Government Fleet Top News

Fleet Safety Video Tip: Responding to a Traffic Break

May 4, 2015

VIDEO: A Near-Collision During a Traffic Break

There are times when law enforcement officers need to quickly slow down the pace of traffic on a highway because of an upcoming driving hazard. Maybe there’s a thick patch of fog around the bend. Maybe, because a truck’s cargo wasn’t properly secured, a dining room set now occupies two of the lanes ahead and road workers are busy moving the furniture out of the way. Or perhaps the upcoming hazard involves police emergency operations.

In such scenarios an officer may execute a "traffic break," driving across multiple lanes of traffic in a snake-like manner with the rear emergency lights on. The driving maneuver, also called a "rolling road block," is intended to instantly slow down multiple lanes of traffic behind the patrol car. Unfortunately, nearby drivers sometimes become confused and aren't sure what to do.

In the video above, you'll see what can go wrong during a traffic break. The patrol car is nearly rear-ended. (You can view the video by clicking on the photo or link below the headline.)

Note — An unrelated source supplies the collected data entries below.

/-- GCTL words. -/
def gctlWritten (l : Loc) (old : Word) (x : WriteWord) (sel : Word) (s : State) : State :=
  match l.defn.reg with
  | .GCTL_BUSERR =>
    if x.clr = 0 then s else ((s.wr GCTL_BUSERR 0).wr GCTL_BUSERRADDR 0).wr GCTL_BUSERRCNT 0
  | .GCTL_PARERR => if x.clr = 0 then s else s.put GCTL_PARERR.MORE 0
  | .GCTL_CLAMPADDR => if x.clr = 0 then s else s.put GCTL_CLAMPADDR.MORE 0
  | .GCTL_PWRDOM => powerWritten old x.val s
  -- a released CONV hold lets the waiting shared settings land, R80 and R254
  | .GCTL_BUFHOLD => sharedLand s
  | .GCTL_RUNCTL => runWritten sel x.val s
  | .GCTL_STORE => storeBegin (wordField x.val 3 0) s
  | _ => s

/-- The commands of AX_LACTL. -/
def lactlWritten (a : Nat) (w : Word) (s : State) : State :=
  let s := if w.getLsbD 31 then
      (s.modMo a fun m => { m with eStart := m.eStart - m.energy, energy := 0 }).putPair (AX_ENERGY_LO a) 0
    else s
  let s := if w.getLsbD 30 then (s.put (AX_STALLST.STALLS a) 0).wr (AX_BEMFCNT a) 0 else s
  let s := if w.getLsbD 29 then updAlert a ((s.put (AX_HOMEST.ERR a) 0).put (AX_HOMEST.HOMED a) 0) else s
  let s := if w.getLsbD 1 then s.put (AX_WITST.ALIGNPEND a) 1 else s
  if w.getLsbD 0 then
    (s.put (AX_BEMFKE.LEARNING a) 1).modSe a fun e => { e with learnN := 0, learnSum := 0 }
  else s

/-- The commands of AX_CTL. -/
def ctlWritten (a cmd : Nat) (s : State) : State :=
  match cmd with
  | 1 => requestStart a (dozeEnd s)
  | 2 => addReq a .stop s
  | 3 => addReq a .qstop s
  | 4 => addReq a .halt s
  | 5 => addReq a .release s
  | 6 => addReq a .cont s
  | 7 => addReq a .clrpml s
  | _ => s

/-- AX words. -/
def axWritten (l : Loc) (x : WriteWord) (s : State) : State :=
  let a := l.inst
  match l.defn.reg with
  | .AX_CTL => ctlWritten a (wordField x.act 3 0) s
  | .AX_EVT | .AX_STALLST | .AX_WITST => updAlert a s
  | .AX_STARTSTAT => if x.act = 0 then s else (s.put (AX_STARTSTAT.IGNCNT a) 0).put (AX_STARTSTAT.LASTREJ a) 0
  | .AX_FLTCNT => if x.act = 0 then s else (s.put (AX_FLTCNT.RETRIES a) 0).put (AX_FLTCNT.FAULTS a) 0
  | .AX_CS => s.put (PL_AXLRN.VALID a) 0
  | .AX_LACTL => lactlWritten a x.act s
  | .AX_FLTCTL =>
    let s := if x.act.getLsbD 1 then latchAxis a s else s
    if x.act.getLsbD 0 then clearAxisCmd a s else s
  | _ => s

/-- The bitmaps of the profile engines. -/
def bitmapWritten (l : Loc) (old : Word) (x : WriteWord) (s : State) : State :=
  match l.defn.reg with
  | .AXEN =>
    forEach (changedBits old x.val) (fun b s =>
      let a := 32 * l.copy + b
      if x.val.getLsbD b then requestEnable a (dozeEnd s) else requestDisable a s) s
  | .AXSTART => forEach (setBits x.act) (fun b s => requestStart (32 * l.copy + b) (dozeEnd s)) s
  | _ => s

/-- LEG, RK and CO words, at the coach for those it holds. -/
def coachWritten (l : Loc) (old : Word) (x : WriteWord) (s : State) : State :=
  let i := l.inst
  match l.defn.reg with
  | .LEG_STAT => updAlert (s.legOwner i).1 s
  | .LEG_TEST => if old.getLsbD 0 && !x.val.getLsbD 0 then overrideOff i s else s
  | .LEG_FLTCNT => if x.act = 0 then s else s.wr (LEG_FLTCNT i) 0
  | .RK_FLTCTL => if x.act = 0 then s else clearRank i s
  | .CO_FLTCTL =>
    let s := if x.act.getLsbD 0 then clearCoach i s else s
    if x.act.getLsbD 1 then clearVm i s else s
  | .CO_LINKCFG =>
    let s := if x.act.getLsbD 1 then (s.wr (CO_LINKERR i) 0).put (CO_LINKSTAT.LOSSCAUSE i) 0 else s
    if old.getLsbD 0 != x.val.getLsbD 0 then sendCtl i .safe s else s
  | _ => s

/-- WAVE words. -/
def waveWritten (l : Loc) (x : WriteWord) (s : State) : State :=
  match l.defn.reg with
  | .WAVE_STAT => if x.act = 0 then s else (s.put (WAVE_STAT.CORR l.inst) 0).put (WAVE_STAT.UNCORR l.inst) 0
  | _ => s

/-- ENC, CMP and STEP words. -/
def feedbackWritten (l : Loc) (x : WriteWord) (s : State) : State :=
  let n := l.inst
  match l.defn.reg with
  | .ENC_CNT => encSet n x.val s
  | .CMP_POS => if s.on (CMP_CFG.SRC n) then s.modEnc n fun e => { e with posWr := some x.val } else cmpPosSet n x.val s
  | .ENC_ERR => if x.act = 0 then s else s.put (ENC_ERR.ERRCNT n) 0
  | .CMP_CNTS => if x.act = 0 then s else (s.put (CMP_CNTS.SKIP n) 0).put (CMP_CNTS.HITS n) 0
  | .STEP_ERR => if x.act = 0 then s else (s.put (STEP_ERR.OVCNT n) 0).put (STEP_ERR.SUCNT n) 0
  | _ => s

/-- EV words. -/
def evWritten (l : Loc) (x : WriteWord) (s : State) : State :=
  match l.defn.reg with
  | .EV_DOORBELL => if x.act = 0 then s else pendSrc 127 s
  | _ => s

/-- PL words. -/
def plWritten (l : Loc) (x : WriteWord) (s : State) : State :=
  if recipeReg l.defn.reg then plTo 1 s
  else match l.defn.reg with
    | .PL_CMD => plCommand (wordField x.act 3 0) (wordField x.act 15 8) (x.act.getLsbD 4) s
    | _ => s

/-- SPH words. -/
def sphWritten (l : Loc) (x : WriteWord) (s : State) : State :=
  match l.defn.reg with
  | .SPH_ERR => if x.clr = 0 then s else s.put SPH_ERR.MORE 0
  | .SPH_CNT => if x.act = 0 then s else s.wr SPH_CNT 0
  | _ => s

/-- What a performed write does beyond its fields, step 9 of R72. -/
def blockWritten (m : Master) (l : Loc) (old : Word) (x : WriteWord) (sel : Word) (s : State) : State :=
  let w := x.val ||| x.act
  match l.blk with
  | .GCTL => gctlWritten l old x sel s
  | .AX => axWritten l x s
  | .LEG | .RK | .CO => coachWritten l old x s
  | .WAVE => waveWritten l x s
  | .ENC | .STEP => feedbackWritten l x s
  | .AFE | .SD => afeWritten l old x.act w s
  | .EV => evWritten l x s
  | .PL => bitmapWritten l old x (plWritten l x s)
  | .NET => netWritten l old x.act s
  | .SPH => sphWritten l x s
  | .SPM => spmWritten l w s
  | .MGS => mgsWritten m l old w s
  | .SEG => s

/-! ### Parity, R86 -/

/-- A channel of the feedback block is disabled: the enable is bit 0 of its configuration word. -/
def channelOff (l : Loc) (s : State) : State :=
  let n := l.inst
  let clear (x : Staged) : Staged := ⟨x.value &&& 0xFFFFFFFE, x.mask &&& 0xFFFFFFFE⟩
  if l.blk = .ENC then (s.put (ENC_CFG.EN n) 0).setStaged (ENC_CFG n) (clear (s.stagedAt (ENC_CFG n)))
  else (s.put (STEP_CFG.EN n) 0).setStaged (STEP_CFG n) (clear (s.stagedAt (STEP_CFG n)))

/-- The AX consequence of R86: the axis is faulted with cause 14, its legs go off, and it is disabled. -/
def axisParity (a : Nat) (s : State) : State :=
  if (s.mo a).ownParity && s.get (AX_FLTSTAT.STATE a) = 3 && !s.enabled a then s else
  let s := killLegs (axisCoach a) (s.axisLegs a) (faultState a 14 0 s)
  disableNow a (s.modMo a fun m => { m with ownParity := true })

/-- The safe state of the owning block. -/
def paritySafe (l : Loc) (addr : Nat) (s : State) : State :=
  match l.blk with
  | .AX => axisParity l.inst s
  | .LEG | .RK | .CO =>
    match coachOf addr with
    | none => s
    | some c =>
      let s := s.modCoach c fun k => { k with badWords := k.badWords.filter (· ≠ addr) ++ [addr] }
      coachFault c 14 (coachSafe c s)
  | .PL =>
    if s.planActive then s.modPl fun p => { p with abort := some true }
    else if s.runWaits then (s.modPl fun p => { p with waiting := false, sync := false, cmd := 0 }).put PL_STAT.BUSY 0
    else s
  | .ENC | .STEP => channelOff l s
  | .AFE | .SD => afeParity l s
  | .GCTL => enterSafeParity s
  | _ => s

/-- GCTL_PARERR records an address, R86. -/
def noteParity (addr : Nat) (s : State) : State :=
  if s.on GCTL_PARERR.VALID then s.put GCTL_PARERR.MORE 1 else (s.put GCTL_PARERR.VALID 1).put GCTL_PARERR.ADDR addr

/-- GCTL_PARERR records an address and event 114 pends, R86. -/
def recordParity (addr : Nat) (s : State) : State := pend 114 0 0 (noteParity addr s)

/-- An error in entry `k` of wave table `t`, R156: corrected and counted, or uncorrectable. Axes are faulted when the sequencer reads
the entry. -/
def waveEcc (t k : Nat) (fatal : Bool) (s : State) : State :=
  if t = 0 then s
  else if !fatal then s.inc (WAVE_STAT.CORR t)
  else recordParity (WAVE t k) ((s.inc (WAVE_STAT.UNCORR t)).setBad (WAVE t k) true)

/-- A word is found to fail parity, at each check of it, R86. Wave and segment entries follow R156: an axis is concerned when its
sequencer or its fetcher reads one. -/
def parityFail (addr : Nat) (s : State) : State :=
  match locate addr with
  | none => s
  | some l =>
    if l.compl then s
    else if l.defn.reg = .WAVE then waveEcc l.inst ((addr - WAVE l.inst 0) / 4) true s
    else paritySafe l addr (recordParity addr (s.setBad addr true))

/-- A read finds a word that fails parity: recorded, and the safe state is taken again; the bus error pends event 114, R86. -/
def parityRead (addr : Nat) (s : State) : State :=
  match locate addr with
  | none => s
  | some l => paritySafe l addr (noteParity addr s)

end Sys2Proof.Machine
end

According to the California Department of Motor Vehicles, a motorist should take these steps when encountering a traffic break:

  • Activate your emergency flashers to warn other drivers of the hazard ahead.
  • Slowly begin to decrease your speed. Do not slow abruptly unless it is necessary to avoid a collision. Slow to the same speed as the officer while keeping a safe distance from the patrol vehicle ahead of you.
  • Don’t attempt to drive past the patrol vehicle.
  • Don’t accelerate until the patrol vehicle has turned off its emergency lights and traffic conditions ahead allow the return to normal speeds.

You may want to pass these tips along to fleet drivers as a friendly reminder. It's not every day that you encounter a traffic break. But it's crucial to respond in a quick, decisive manner on the rare occasions when you do and proceed with extreme caution.

Comments

  1. 1. andrew [ May 05, 2015 @ 08:23AM ]

    this is a good story

  2. 2. Damon [ May 06, 2015 @ 06:30AM ]

    Does the activation of hazard lights whle moving apply in the state of FL where it is typically not permitted unless a vehicle is disabled?